Can we address this tech-debt/management-debt in other ways?
Can we resolve the underlying anxiety through other means?
Is there a long-term/short-term tradeoff we can make?
Sometimes through the conversation you end up adding a Column C or D because new options or ideas emerge with different or fewer risks.
The exercise allows everyone on the team to put their fears, hopes and social anxieties into the decision-making process, and see them taken seriously as important factors.
His experience mediating disagreements between headstrong PMs with seemingly opposite opinions led him to turn to a familiar decision-making framework: A/B testing, with a distinct twist. “I wanted to use a framework that would simultaneously surface the best choice for the product while still encouraging the inherently different approaches to ideation among my product managers,” he says.
Shmukler was inspired to use A/B testing to settle scores when he noticed a pattern in the disputes on his team. He observed that PMs were likely to lock horns when they involved a clash between two distinct ideation styles: the way of the visionary and the data-driven PM. “The visionary product manager reads the tea leaves and decides more on gut feel, while the data-driven PM uses experimentation and analysis to make calls,” he says.
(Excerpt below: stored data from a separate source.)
/-! ### The registers and the window (10_state.md, 20_memory.md) -/

/-- A host write of CTRL: OVR while busy; no effect while open; else ADDR and RETRY from v[6:0] and v[11:8], the other
bits ignored. A read gives (RETRY << 8) | ADDR (R23). -/
def Obligations.CtrlWritesAndReads : Prop :=
  (∀ (s : State) (v : Word), hostWriteAt 0x00 v s = .next
    (if s.blk.status.busy = true then
      { s with blk := { s.blk with status := { s.blk.status with ovr := true } } }
    else if s.blk.status.isOpen = true then s
    else { s with blk := { s.blk with ctrl := { addr := v.extractLsb' 0 7, retry := v.extractLsb' 8 4 } } })) ∧
  (∀ s : State, hostReadAt 0x00 s = .next { s with host := { s.host with
      rdata := (s.blk.ctrl.retry.setWidth 32 <<< 8) ||| s.blk.ctrl.addr.setWidth 32 } })

/-- A host write of DATA while BUSY = 0 stores v & 0x00FFFFFF, which a read gives back; B0, B1 and B2 stand in [23:16],
[15:8] and [7:0] (R27). -/
def Obligations.DataWritesAndReads : Prop :=
  ∀ (s : State) (v : Word), s.blk.status.busy = false → ∃ t u : State,
    hostWriteAt 0x0C v s = .next t ∧ t = { s with blk := { s.blk with data := t.blk.data } } ∧
    hostReadAt 0x0C t = .next u ∧ u.host.rdata = v &&& 0x00FFFFFF ∧ u.blk = t.blk ∧
    byte0 t.blk.data = v.extractLsb' 16 8 ∧ byte1 t.blk.data = v.extractLsb' 8 8 ∧ byte2 t.blk.data = v.extractLsb' 0 8

/-- A write to a read-only register or a reserved offset is ignored, BUSY or not, and does not set OVR (R51). -/
def Obligations.ReadOnlyWritesAreIgnored : Prop :=
  ∀ (s : State) (off : Nat) (v : Word), off % 4 = 0 → off < 0x100 → off ≠ 0x00 → off ≠ 0x08 → off ≠ 0x0C →
    hostWriteAt off v s = .next s

/-- A read gives the register's value, reserved bits and reserved offsets 0, and changes nothing of the block (R50). -/
def Obligations.ReadsHaveNoSideEffect : Prop :=
  ∀ (s : State) (off : Nat), off % 4 = 0 → off < 0x100 →
    hostReadAt off s = .next { s with host := { s.host with rdata :=
      (if off = 0x00 then s.blk.ctrl.word
      else if off = 0x04 then s.blk.status.word
      else if off = 0x08 then s.blk.cmd
      else if off = 0x0C then s.blk.data.setWidth 32
      else if off = 0x10 then s.blk.raw.setWidth 32
      else if off = 0x14 then s.blk.res64.extractLsb' 0 32
      else if off = 0x18 then s.blk.res64.extractLsb' 32 32
      else if off = 0x1C then s.blk.res32
      else 0) } } ∧
    ((s.blk.readReg .res64Hi).setWidth 64 <<< 32) ||| (s.blk.readReg .res64Lo).setWidth 64 = s.blk.res64

/-- Where each field of STATUS stands in the word a read gives (R24). -/
def Obligations.StatusReadShowsEveryField : Prop :=
  ∀ s : State, ∃ t, hostReadAt 0x04 s = .next t ∧
    (let w := t.host.rdata;
      w.extractLsb' 18 14 = 0 ∧ w.extractLsb' 16 2 = s.blk.status.nbytes ∧ w.extractLsb' 12 4 = s.blk.status.iocode ∧
      w.extractLsb' 8 4 = s.blk.status.err ∧ w.extractLsb' 5 3 = 0 ∧ w.getLsbD 4 = s.blk.status.ovr ∧
      w.getLsbD 3 = s.blk.status.crcOk ∧ w.getLsbD 2 = s.blk.status.isDone ∧ w.getLsbD 1 = s.blk.status.isOpen ∧
      w.getLsbD 0 = s.blk.status.busy)

/-- The admitted accesses are 4 bytes wide at a multiple of 4 inside the window and act as HostRead and HostWrite; any
other access that touches the window is refused as UnsupportedAccess (R52). -/
def Obligations.OnlyWordAccessesAreAdmitted : Prop :=
  ∀ (s : State) (addr width : Nat) (v : Word),
    (width = 4 → s.cfg.base ≤ addr → addr < s.cfg.base + 0x100 → (addr - s.cfg.base) % 4 = 0 →
      hostAccess (.read addr width) s = hostReadAt (addr - s.cfg.base) s ∧
      hostAccess (.write addr width v) s = hostWriteAt (addr - s.cfg.base) v s) ∧
    (∀ a : Nat, addr ≤ a → a < addr + width → s.cfg.base ≤ a → a < s.cfg.base + 0x100 →
      ¬ (width = 4 ∧ s.cfg.base ≤ addr ∧ (addr - s.cfg.base) % 4 = 0) →
      hostAccess (.read addr width) s = .refused .unsupportedAccess ∧
      hostAccess (.write addr width v) s = .refused .unsupportedAccess)

/-- OPEN changes only by a launch of OPEN or CLOSE, or by reset (R25). -/
def Obligations.OnlyOpenCloseAndResetChangeOpen : Prop :=
  ∀ s t : State, step s = .next t → t.blk.status.isOpen ≠ s.blk.status.isOpen →
    (∃ rest, s.turns = .reset :: rest) ∨
    (s.launches 0x00000001 ∧ t.blk.status.isOpen = true) ∨ (s.launches 0x00000002 ∧ t.blk.status.isOpen = false)

/-- CTRL does not change while the bus is open or a command runs, but by reset (R23, R242). -/
def Obligations.CtrlIsImmutableWhileOpen : Prop :=
  ∀ s t : State, step s = .next t → s.blk.status.isOpen = true ∨ s.blk.status.busy = true →
    (∀ rest, s.turns ≠ .reset :: rest) → t.blk.ctrl = s.blk.ctrl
For visionary PMs, a lot of power is generated when they know something works and they want to bring it to the rest of the world. Shmukler admits that many of the visionary PMs that he’s known have been or become founders or CEOs, because of their deep belief in taking something personally relevant to scale. “Reid Hoffman built LinkedIn to reflect how he approached professional networking and his vision for how it should work online. Obviously, the product has evolved over the years but the site is still largely true to his original vision, which was right on the money.”
Data-driven PMs develop their insights methodically and are less headstrong before making decisions. “I’d characterize these product managers with the phrase: ‘strong opinions, held weakly.’ Data-driven PMs come to their stance not so much from how they're living their life, but by looking at and collecting new data. As more information comes in, they’re much more likely to refine those insights,” says Shmukler. “It’s more of a challenge to give recognizable names for these types of PMs because the data is at the forefront. But you’ll find them working on growth teams and gravitating toward roles where data already has a very strong role.”
Given these vastly different styles, it can be a challenge as a leader to reconcile these different approaches to product management. For heads of product, this scenario may sound familiar: A visionary PM says, “We need to do X.” Then, a data-driven PM responds. “No, X is wrong. It won’t work. We need to do Y.” Shmukler faced this countless times — and on a daily basis as his team grew. “It’s draining and very hard to resolve without seeming to favor a side,” he says.
“Instead of giving a verdict, test both theories and let data be the judge. At first pass, this method may seem to favor the data-driven people, but it empowers each PM to push ideas forward. They learn independently rather than feeling that a decision was made for them.”
Your team's undoubtedly better with diversity of thought, but trigger the relief valve when tension mounts.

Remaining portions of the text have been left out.